BEGIN

-- ==== Sys2Proof/Laws/State.lean ====
section
/-! SUPPORT. One lemma per field per update of the state, so that no proof unfolds a record update. -/

namespace Sys2Proof.Machine

/-! `setPlug` -/

@[simp] theorem State.setPlug_halted (s : State) (u : PluginUnit) (p : Plug) : (s.setPlug u p).halted = s.halted := by
  cases u with | dec d => cases d <;> rfl | enc e => cases e <;> rfl
@[simp] theorem State.setPlug_fatalCode (s : State) (u : PluginUnit) (p : Plug) : (s.setPlug u p).fatalCode = s.fatalCode := by
  cases u with | dec d => cases d <;> rfl | enc e => cases e <;> rfl
@[simp] theorem State.setPlug_flt (s : State) (u : PluginUnit) (p : Plug) : (s.setPlug u p).flt = s.flt := by
  cases u with | dec d => cases d <;> rfl | enc e => cases e <;> rfl
@[simp] theorem State.setPlug_txs (s : State) (u : PluginUnit) (p : Plug) : (s.setPlug u p).txs = s.txs := by
  cases u with | dec d => cases d <;> rfl | enc e => cases e <;> rfl
@[simp] theorem State.setPlug_rxs (s : State) (u : PluginUnit) (p : Plug) : (s.setPlug u p).rxs = s.rxs := by
  cases u with | dec d => cases d <;> rfl | enc e => cases e <;> rfl
@[simp] theorem State.setPlug_txPool (s : State) (u : PluginUnit) (p : Plug) : (s.setPlug u p).txPool = s.txPool := by
  cases u with | dec d => cases d <;> rfl | enc e => cases e <;> rfl
@[simp] theorem State.setPlug_txFilled (s : State) (u : PluginUnit) (p : Plug) : (s.setPlug u p).txFilled = s.txFilled := by
  cases u with | dec d => cases d <;> rfl | enc e => cases e <;> rfl
@[simp] theorem State.setPlug_rxPool (s : State) (u : PluginUnit) (p : Plug) : (s.setPlug u p).rxPool = s.rxPool := by
  cases u with | dec d => cases d <;> rfl | enc e => cases e <;> rfl
@[simp] theorem State.setPlug_pbm (s : State) (u : PluginUnit) (p : Plug) : (s.setPlug u p).pbm = s.pbm := by
  cases u with | dec d => cases d <;> rfl | enc e => cases e <;> rfl
@[simp] theorem State.setPlug_txQueue (s : State) (u : PluginUnit) (p : Plug) : (s.setPlug u p).txQueue = s.txQueue := by
  cases u with | dec d => cases d <;> rfl | enc e => cases e <;> rfl
@[simp] theorem State.setPlug_rxQueue (s : State) (u : PluginUnit) (p : Plug) : (s.setPlug u p).rxQueue = s.rxQueue := by
  cases u with | dec d => cases d <;> rfl | enc e => cases e <;> rfl
@[simp] theorem State.setPlug_stopWait (s : State) (u : PluginUnit) (p : Plug) : (s.setPlug u p).stopWait = s.stopWait := by
  cases u with | dec d => cases d <;> rfl | enc e => cases e <;> rfl
@[simp] theorem State.setPlug_txBusy (s : State) (u : PluginUnit) (p : Plug) : (s.setPlug u p).txBusy = s.txBusy := by
  cases u with | dec d => cases d <;> rfl | enc e => cases e <;> rfl
@[simp] theorem State.setPlug_rxBusy (s : State) (u : PluginUnit) (p : Plug) : (s.setPlug u p).rxBusy = s.rxBusy := by
  cases u with | dec d => cases d <;> rfl | enc e => cases e <;> rfl
@[simp] theorem State.setPlug_cmdIn (s : State) (u : PluginUnit) (p : Plug) : (s.setPlug u p).cmdIn = s.cmdIn := by
  cases u with | dec d => cases d <;> rfl | enc e => cases e <;> rfl
@[simp] theorem State.setPlug_rsp (s : State) (u : PluginUnit) (p : Plug) : (s.setPlug u p).rsp = s.rsp := by
  cases u with | dec d => cases d <;> rfl | enc e => cases e <;> rfl
@[simp] theorem State.setPlug_evIn (s : State) (u : PluginUnit) (p : Plug) : (s.setPlug u p).evIn = s.evIn := by
  cases u with | dec d => cases d <;> rfl | enc e => cases e <;> rfl
@[simp] theorem State.setPlug_evOut (s : State) (u : PluginUnit) (p : Plug) : (s.setPlug u p).evOut = s.evOut := by
  cases u with | dec d => cases d <;> rfl | enc e => cases e <;> rfl
@[simp] theorem State.setPlug_txGrant (s : State) (u : PluginUnit) (p : Plug) : (s.setPlug u p).txGrant = s.txGrant := by
  cases u with | dec d => cases d <;> rfl | enc e => cases e <;> rfl
@[simp] theorem State.setPlug_rxGrant (s : State) (u : PluginUnit) (p : Plug) : (s.setPlug u p).rxGrant = s.rxGrant := by
  cases u with | dec d => cases d <;> rfl | enc e => cases e <;> rfl
@[simp] theorem State.setPlug_txHas (s : State) (u : PluginUnit) (p : Plug) : (s.setPlug u p).txHas = s.txHas := by
  cases u with | dec d => cases d <;> rfl | enc e => cases e <;> rfl
@[simp] theorem State.setPlug_rxHas (s : State) (u : PluginUnit) (p : Plug) : (s.setPlug u p).rxHas = s.rxHas := by
  cases u with | dec d => cases d <;> rfl | enc e => cases e <;> rfl
@[simp] theorem State.setPlug_line (s : State) (u : PluginUnit) (p : Plug) : (s.setPlug u p).line = s.line := by
  cases u with | dec d => cases d <;> rfl | enc e => cases e <;> rfl
@[simp] theorem State.setPlug_agenda (s : State) (u : PluginUnit) (p : Plug) : (s.setPlug u p).agenda = s.agenda := by
  cases u with | dec d => cases d <;> rfl | enc e => cases e <;> rfl
@[simp] theorem State.setPlug_tick (s : State) (u : PluginUnit) (p : Plug) : (s.setPlug u p).tick = s.tick := by
  cases u with | dec d => cases d <;> rfl | enc e => cases e <;> rfl
@[simp] theorem State.plug_setPlug (s : State) (u : PluginUnit) (p : Plug) : (s.setPlug u p).plug u = p := by
  cases u with | dec d => cases d <;> rfl | enc e => cases e <;> rfl
@[simp] theorem State.plug_setPlug_of_ne (s : State) {u v : PluginUnit} (p : Plug) (h : v ≠ u) :
    (s.setPlug u p).plug v = s.plug v := by
  rcases u with (_ | _ | _ | _) | (_ | _ | _ | _ | _) <;> rcases v with (_ | _ | _ | _) | (_ | _ | _ | _ | _) <;>
    first | rfl | exact absurd rfl h
@[simp] theorem State.setPlug_setPlug (s : State) (u : PluginUnit) (p q : Plug) :
    (s.setPlug u p).setPlug u q = s.setPlug u q := by
  cases u with | dec d => cases d <;> rfl | enc e => cases e <;> rfl
@[simp] theorem State.setPlug_plug (s : State) (u : PluginUnit) : s.setPlug u (s.plug u) = s := by
  cases u with | dec d => cases d <;> rfl | enc e => cases e <;> rfl
@[simp] theorem State.dout_setPlug (s : State) (u : PluginUnit) (p : Plug) (d : DecUnit) :
    (s.setPlug u p).dout d = s.dout d := by
  rcases u with (_ | _ | _ | _) | (_ | _ | _ | _ | _) <;> cases d <;> rfl
@[simp] theorem State.decFlt_setPlug (s : State) (u : PluginUnit) (p : Plug) (d : DecUnit) :
    (s.setPlug u p).decFlt d = s.decFlt d := by
  rcases u with (_ | _ | _ | _) | (_ | _ | _ | _ | _) <;> cases d <;> rfl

END

*Activity*
Retype all of the lines shown above, keeping each one exact.

*Response for this exercise*
-- ==== Sys2Proof/Laws/State.lean ====
section
/-! SUPPORT. One lemma per field per update of the state, so that no proof unfolds a record update. -/

namespace Sys2Proof.Machine

/-! `setPlug` -/

@[simp] theorem State.setPlug_halted (s : State) (u : PluginUnit) (p : Plug) : (s.setPlug u p).halted = s.halted := by
  cases u with | dec d => cases d <;> rfl | enc e => cases e <;> rfl
@[simp] theorem State.setPlug_fatalCode (s : State) (u : PluginUnit) (p : Plug) : (s.setPlug u p).fatalCode = s.fatalCode := by
  cases u with | dec d => cases d <;> rfl | enc e => cases e <;> rfl
@[simp] theorem State.setPlug_flt (s : State) (u : PluginUnit) (p : Plug) : (s.setPlug u p).flt = s.flt := by
  cases u with | dec d => cases d <;> rfl | enc e => cases e <;> rfl
@[simp] theorem State.setPlug_txs (s : State) (u : PluginUnit) (p : Plug) : (s.setPlug u p).txs = s.txs := by
  cases u with | dec d => cases d <;> rfl | enc e => cases e <;> rfl
@[simp] theorem State.setPlug_rxs (s : State) (u : PluginUnit) (p : Plug) : (s.setPlug u p).rxs = s.rxs := by
  cases u with | dec d => cases d <;> rfl | enc e => cases e <;> rfl
@[simp] theorem State.setPlug_txPool (s : State) (u : PluginUnit) (p : Plug) : (s.setPlug u p).txPool = s.txPool := by
  cases u with | dec d => cases d <;> rfl | enc e => cases e <;> rfl
@[simp] theorem State.setPlug_txFilled (s : State) (u : PluginUnit) (p : Plug) : (s.setPlug u p).txFilled = s.txFilled := by
  cases u with | dec d => cases d <;> rfl | enc e => cases e <;> rfl
@[simp] theorem State.setPlug_rxPool (s : State) (u : PluginUnit) (p : Plug) : (s.setPlug u p).rxPool = s.rxPool := by
  cases u with | dec d => cases d <;> rfl | enc e => cases e <;> rfl
@[simp] theorem State.setPlug_pbm (s : State) (u : PluginUnit) (p : Plug) : (s.setPlug u p).pbm = s.pbm := by
  cases u with | dec d => cases d <;> rfl | enc e => cases e <;> rfl
@[simp] theorem State.setPlug_txQueue (s : State) (u : PluginUnit) (p : Plug) : (s.setPlug u p).txQueue = s.txQueue := by
  cases u with | dec d => cases d <;> rfl | enc e => cases e <;> rfl
@[simp] theorem State.setPlug_rxQueue (s : State) (u : PluginUnit) (p : Plug) : (s.setPlug u p).rxQueue = s.rxQueue := by
  cases u with | dec d => cases d <;> rfl | enc e => cases e <;> rfl
@[simp] theorem State.setPlug_stopWait (s : State) (u : PluginUnit) (p : Plug) : (s.setPlug u p).stopWait = s.stopWait := by
  cases u with | dec d => cases d <;> rfl | enc e => cases e <;> rfl
@[simp] theorem State.setPlug_txBusy (s : State) (u : PluginUnit) (p : Plug) : (s.setPlug u p).txBusy = s.txBusy := by
  cases u with | dec d => cases d <;> rfl | enc e => cases e <;> rfl
@[simp] theorem State.setPlug_rxBusy (s : State) (u : PluginUnit) (p : Plug) : (s.setPlug u p).rxBusy = s.rxBusy := by
  cases u with | dec d => cases d <;> rfl | enc e => cases e <;> rfl
@[simp] theorem State.setPlug_cmdIn (s : State) (u : PluginUnit) (p : Plug) : (s.setPlug u p).cmdIn = s.cmdIn := by
  cases u with | dec d => cases d <;> rfl | enc e => cases e <;> rfl
@[simp] theorem State.setPlug_rsp (s : State) (u : PluginUnit) (p : Plug) : (s.setPlug u p).rsp = s.rsp := by
  cases u with | dec d => cases d <;> rfl | enc e => cases e <;> rfl
@[simp] theorem State.setPlug_evIn (s : State) (u : PluginUnit) (p : Plug) : (s.setPlug u p).evIn = s.evIn := by
  cases u with | dec d => cases d <;> rfl | enc e => cases e <;> rfl
@[simp] theorem State.setPlug_evOut (s : State) (u : PluginUnit) (p : Plug) : (s.setPlug u p).evOut = s.evOut := by
  cases u with | dec d => cases d <;> rfl | enc e => cases e <;> rfl
@[simp] theorem State.setPlug_txGrant (s : State) (u : PluginUnit) (p : Plug) : (s.setPlug u p).txGrant = s.txGrant := by
  cases u with | dec d => cases d <;> rfl | enc e => cases e <;> rfl
@[simp] theorem State.setPlug_rxGrant (s : State) (u : PluginUnit) (p : Plug) : (s.setPlug u p).rxGrant = s.rxGrant := by
  cases u with | dec d => cases d <;> rfl | enc e => cases e <;> rfl
@[simp] theorem State.setPlug_txHas (s : State) (u : PluginUnit) (p : Plug) : (s.setPlug u p).txHas = s.txHas := by
  cases u with | dec d => cases d <;> rfl | enc e => cases e <;> rfl
@[simp] theorem State.setPlug_rxHas (s : State) (u : PluginUnit) (p : Plug) : (s.setPlug u p).rxHas = s.rxHas := by
  cases u with | dec d => cases d <;> rfl | enc e => cases e <;> rfl
@[simp] theorem State.setPlug_line (s : State) (u : PluginUnit) (p : Plug) : (s.setPlug u p).line = s.line := by
  cases u with | dec d => cases d <;> rfl | enc e => cases e <;> rfl
@[simp] theorem State.setPlug_agenda (s : State) (u : PluginUnit) (p : Plug) : (s.setPlug u p).agenda = s.agenda := by
  cases u with | dec d => cases d <;> rfl | enc e => cases e <;> rfl
@[simp] theorem State.setPlug_tick (s : State) (u : PluginUnit) (p : Plug) : (s.setPlug u p).tick = s.tick := by
  cases u with | dec d => cases d <;> rfl | enc e => cases e <;> rfl
@[simp] theorem State.plug_setPlug (s : State) (u : PluginUnit) (p : Plug) : (s.setPlug u p).plug u = p := by
  cases u with | dec d => cases d <;> rfl | enc e => cases e <;> rfl
@[simp] theorem State.plug_setPlug_of_ne (s : State) {u v : PluginUnit} (p : Plug) (h : v ≠ u) :
    (s.setPlug u p).plug v = s.plug v := by
  rcases u with (_ | _ | _ | _) | (_ | _ | _ | _ | _) <;> rcases v with (_ | _ | _ | _) | (_ | _ | _ | _ | _) <;>
    first | rfl | exact absurd rfl h
@[simp] theorem State.setPlug_setPlug (s : State) (u : PluginUnit) (p q : Plug) :
    (s.setPlug u p).setPlug u q = s.setPlug u q := by
  cases u with | dec d => cases d <;> rfl | enc e => cases e <;> rfl
@[simp] theorem State.setPlug_plug (s : State) (u : PluginUnit) : s.setPlug u (s.plug u) = s := by
  cases u with | dec d => cases d <;> rfl | enc e => cases e <;> rfl
@[simp] theorem State.dout_setPlug (s : State) (u : PluginUnit) (p : Plug) (d : DecUnit) :
    (s.setPlug u p).dout d = s.dout d := by
  rcases u with (_ | _ | _ | _) | (_ | _ | _ | _ | _) <;> cases d <;> rfl
@[simp] theorem State.decFlt_setPlug (s : State) (u : PluginUnit) (p : Plug) (d : DecUnit) :
    (s.setPlug u p).decFlt d = s.decFlt d := by
  rcases u with (_ | _ | _ | _) | (_ | _ | _ | _ | _) <;> cases d <;> rfl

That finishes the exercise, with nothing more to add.